When we consumers use Google, we give away a lot of our data. If I gave you the dollar value of this data, you might actually realize that the services of Google are particularly prohibitive. Google Maps is in fact extremely expensive because we’re giving up a lot about ourselves.
If you move people away from being machine reliant, what’s left? In the AlphaGo situation, you mentioned the role of intuition. Can you develop someone’s trust in their intuition?
Yes, thank God, you can! [Laughs]
The key to develop your intuition is to have unambiguous and immediate feedback about your decisions. And that’s why it’s very hard, in fact, for managers to develop good intuition, despite some of their own beliefs.
If you’re an emergency room doctor who sees many, many patients, your decisions have immediate consequences. So you see right away, if you were wrong or if you were right. It’s sometimes ambiguous, but often if you say, “Oh, we need to do xyz,” and it fails, you have immediate feedback.

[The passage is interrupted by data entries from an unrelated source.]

-- ==== Sys2Proof/Machine/Sync.lean ====
section
/-!
DEFINITION. Rings, counted semaphores, cluster barriers and TWAIT, with their implicit fences (06 R129-R137; 07 R175;
08 R184).
-/
namespace Sys2Proof.Machine

/-- R127, R130: the sender and the receiver of a ring. -/
def ringSender (r : BitVec 3) : CtxKind := if r = 0 then .load else if r = 3 then .store else .exec
def ringReceiver (r : BitVec 3) : CtxKind := if r = 1 then .store else if r = 2 then .load else .exec

def ringOf (s : State) (id : CoreId) (r : BitVec 3) : List RingEntry := mget [] (coreOf s id).rings r.toNat
def setRing (s : State) (id : CoreId) (r : BitVec 3) (es : List RingEntry) : State :=
  modCore s id fun c => { c with rings := mset [] c.rings r.toNat es }

/-- R130: the fill level that a sender sees: that before what was removed in this cycle. -/
def ringLevel (s : State) (id : CoreId) (r : BitVec 3) : Nat :=
  let t := mget (0, 0) (coreOf s id).ringTook r.toNat
  (ringOf s id r).length + (if t.1 = s.cyc.toNat then t.2 else 0)

/-- R130: a removal from a ring in this cycle. -/
def ringTake (s : State) (id : CoreId) (r : BitVec 3) : State :=
  modCore s id fun c => { c with ringTook := mmod (0, 0) c.ringTook r.toNat fun t =>
    (s.cyc.toNat, if t.1 = s.cyc.toNat then t.2 + 1 else 1) }

/-- R132: RINGERR with its TVAL. -/
def ringErr (s : State) (sub n : Nat) : Res := .trap s cRINGERR (BitVec.ofNat 64 (sub + n * 256))

/-- R130: RSEND. -/
def execRsend (a : BitVec 5) (r : BitVec 3) (g : BitVec 3) (s : State) : Host.Outcome State Fault Refusal :=
  .next (scalar (.rsend a r g) g true false (fun s c =>
    let es := ringOf s s.cur.core r
    if s.cur.kind ≠ ringSender r then ringErr s 1 r.toNat
    else if 64 ≤ ringLevel s s.cur.core r then
      if (ctxOf s ⟨s.cur.core, ringReceiver r⟩).run = .ended then ringErr s 2 r.toNat
      else .wait s (.rsend r a)
    else .done (setRing (release s [1, 10]) s.cur.core r (es ++ [⟨(readX c a).val, (readX c a).poison⟩])) (c.pc + 4)) s)

/-- R130: LD.R words still to come keep an RRECV on q.lx waiting. -/
def ldrPending (q : Queue) : Bool :=
  q.words.any (fun w => isLaunch w.w && w.w.extractLsb' 7 7 = 4) ||
    (match q.entry with | some e => e.opc = 4 | none => false)

/-- R128: LOD.ADDR, once per wait. -/
def countLodAddr (s : State) (c : Ctx) (r : BitVec 3) : State :=
  if r = 2 && c.wait.isNone then count s s.cur.core 0x30 1 (isSuper c) else s

/-- R130, R363: RRECV; the entry's poison comes with origin 0, and q.xl tags the value (R128). -/
def execRrecv (d : BitVec 5) (r : BitVec 3) (g : BitVec 3) (s : State) : Host.Outcome State Fault Refusal :=
  .next (scalar (.rrecv d r g) g true false (fun s c =>
    if s.cur.kind ≠ ringReceiver r then ringErr s 1 r.toNat
    else match ringOf s s.cur.core r with
      | [] =>
        if (ctxOf s ⟨s.cur.core, ringSender r⟩).run = .ended && !(r = 0 && ldrPending (curCore s).qLd) then
          ringErr s 2 r.toNat
        else .wait (countLodAddr s c r) (.rrecv r d)
      | e :: t =>
        .done (acquires (setX (ringTake (setRing s s.cur.core r t) s.cur.core r) d { val := e.val, poison := e.poison, dep := r = 2 }) [1]) (c.pc + 4)) s)

/-- R130: RPOLL. -/
def execRpoll (d : BitVec 3) (r : BitVec 3) (g : BitVec 3) (s : State) : Host.Outcome State Fault Refusal :=
  .next (scalar (.rpoll d r g) g true false (fun s c =>
    let n := (ringOf s s.cur.core r).length
    if s.cur.kind = ringSender r then .done (setP s d (n < 64) false) (c.pc + 4)
    else if s.cur.kind = ringReceiver r then .done (setP s d (0 < n) false) (c.pc + 4)
    else ringErr s 1 r.toNat) s)

def semOf (s : State) (id : CoreId) (k : BitVec 5) : Sem := mget {} (coreOf s id).sems k.toNat
def modSem (s : State) (id : CoreId) (k : BitVec 5) (f : Sem → Sem) : State :=
  modCore s id fun c => { c with sems := mmod {} c.sems k.toNat f }

/-- R134: add to a count, saturating. -/
def semAdd (n : Nat) (m : Sem) : Sem :=
  if 0xFFFF < m.count.toNat + n then { count := 0xFFFF, ovf := true }
  else { m with count := BitVec.ofNat 16 (m.count.toNat + n) }

/-- R124: set the event latches of a core's contexts. -/
def setLatches (s : State) (id : CoreId) : State :=
  allKinds.foldl (fun s k => modCtx s ⟨id, k⟩ fun c => { c with latch := true }) s

/-- R134: the value of a semaphore instruction, or its trap. -/
def semArg (a k : BitVec 5) (f : State → Ctx → Nat → Res) (s : State) (c : Ctx) : Res :=
  consume c [a] <|
    let v := (readX c a).val.toNat
    if 0xFFFF < v then ringErr s 4 k.toNat else f s c v

/-- R134: KWAIT. -/
def execKwait (a k : BitVec 5) (g : BitVec 3) (s : State) : Host.Outcome State Fault Refusal :=
  .next (scalar (.kwait a k g) g true false (semArg a k fun s c v =>
    if v ≤ (semOf s s.cur.core k).count.toNat then .done (acquires s [1, 10]) (c.pc + 4) else .wait s (.kwait k a)) s)

/-- R186: an entry that a KSIG lets start comes after what the context has done. -/
def noteSig (s : State) : State := modCore s s.cur.core fun c => { c with sigPts := Nat.max c.sigPts (curCtx s).pts }

/-- R134: KSIG. -/
def execKsig (a k : BitVec 5) (g : BitVec 3) (s : State) : Host.Outcome State Fault Refusal :=
  .next (scalar (.ksig a k g) g true false (semArg a k fun s c v =>
    .done (setLatches (modSem (noteSig (release s [1, 10])) s.cur.core k (semAdd v)) s.cur.core) (c.pc + 4)) s)

/-- R134: KSET. -/
def execKset (a k : BitVec 5) (g : BitVec 3) (s : State) : Host.Outcome State Fault Refusal :=
  .next (scalar (.kset a k g) g true false (semArg a k fun s c v =>
    .done (modSem s s.cur.core k fun _ => { count := BitVec.ofNat 16 v, ovf := false }) (c.pc + 4)) s)

/-- R134: KREAD. -/
def execKread (d k : BitVec 5) (g : BitVec 3) (s : State) : Host.Outcome State Fault Refusal :=
  .next (scalar (.kread d k g) g true false (fun s c =>
    let m := semOf s s.cur.core k
    .done (setX s d (mkX (m.count.setWidth 64 ||| (if m.ovf then 0x10000 else 0)) [])) (c.pc + 4)) s)

/-- R137: CARRIVE. -/
def execCarrive (n : BitVec 3) (g : BitVec 3) (s : State) : Host.Outcome State Fault Refusal :=
  .next (scalar (.carrive n g) g true false (fun s c =>
    let cl := CoreId.cl s.cur.core
    let rank := s.cur.core.rank
    let b := mget {} (curClus s).barriers n.toNat
    if b.a.getLsbD rank then ringErr s 3 n.toNat
    else
      let s1 := release s [2]
      let size := teamSize s s.cur.core
      .done (modClus s1 cl fun k =>
        { k with barriers := mmod {} k.barriers n.toNat fun b =>
            settleBarrier size (rankEnded s1 cl) { b with a := setBit b.a rank true, t := mset 0 b.t rank (b.g + 1) } })
        (c.pc + 4)) s)

/-- R137: CWAIT. -/
def execCwait (n : BitVec 3) (g : BitVec 3) (s : State) : Host.Outcome State Fault Refusal :=
  .next (scalar (.cwait n g) g true false (fun s c =>
    let b := mget {} (curClus s).barriers n.toNat
    if (b.g - mget 0 b.t s.cur.core.rank).toNat < 2 ^ 31 then .done (acquires s [2]) (c.pc + 4)
    else .wait s (.cwait n)) s)

/-- R175: TWAIT for EMPTY (w = 0) or READY (w = 1). -/
def execTwait (w : BitVec 1) (t : BitVec 6) (g : BitVec 3) (s : State) : Host.Outcome State Fault Refusal :=
  .next (scalar (.twait w t g) g true false (fun s c =>
    if (tileOf s s.cur.core t).st = (if w = 1 then TileSt.ready else TileSt.empty) then .done (acquires s [10]) (c.pc + 4)
    else .wait s (.twait (w = 1) t)) s)

end Sys2Proof.Machine
end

But let’s say you are a doctor working elsewhere in the same hospital but not in the emergency room. You believe that one of your patients has pneumonia, so you order an X-ray. But then you go home because you are done with your day. In the meantime, someone else was responsible for the care of that patient. You may never even know the result of the X-rays you ordered. Or, if you do get that feedback some days later, you will have forgotten what made you reach the pneumonia conclusion at that time.
Are there processes that companies can put in place to create more opportunities for this kind of feedback?
It is less a definitive process than an approach: we need to be extremely careful not to simply reward outcomes.
We tend to evaluate our decisions based on the success or failure of our results. CEOs know that they need to show success, whatever the reasons. The results of the decisions matter more than how you make the decisions. So, if you’re successful in whatever you do, you get your bonus and, with it, the implicit message that you will be rewarded regardless of the why. You may have been successful for all sorts of other reasons than your decisions. It could have been luck, for example. The reward creates the wrong incentive and prevents you from learning from your mistakes in the decision-making process.
When we do look, we look at the decisions when something has gone wrong. In a crash, you really want to know what’s going on and, along with it, who is to blame – usually the wrong person. Bad outcomes sometimes force you to go deeper. But with good outcomes, we do not care much. We celebrate and move on. Yet, we may have just been lucky this time and failing to recognize this possibility makes us unduly overconfident for the future.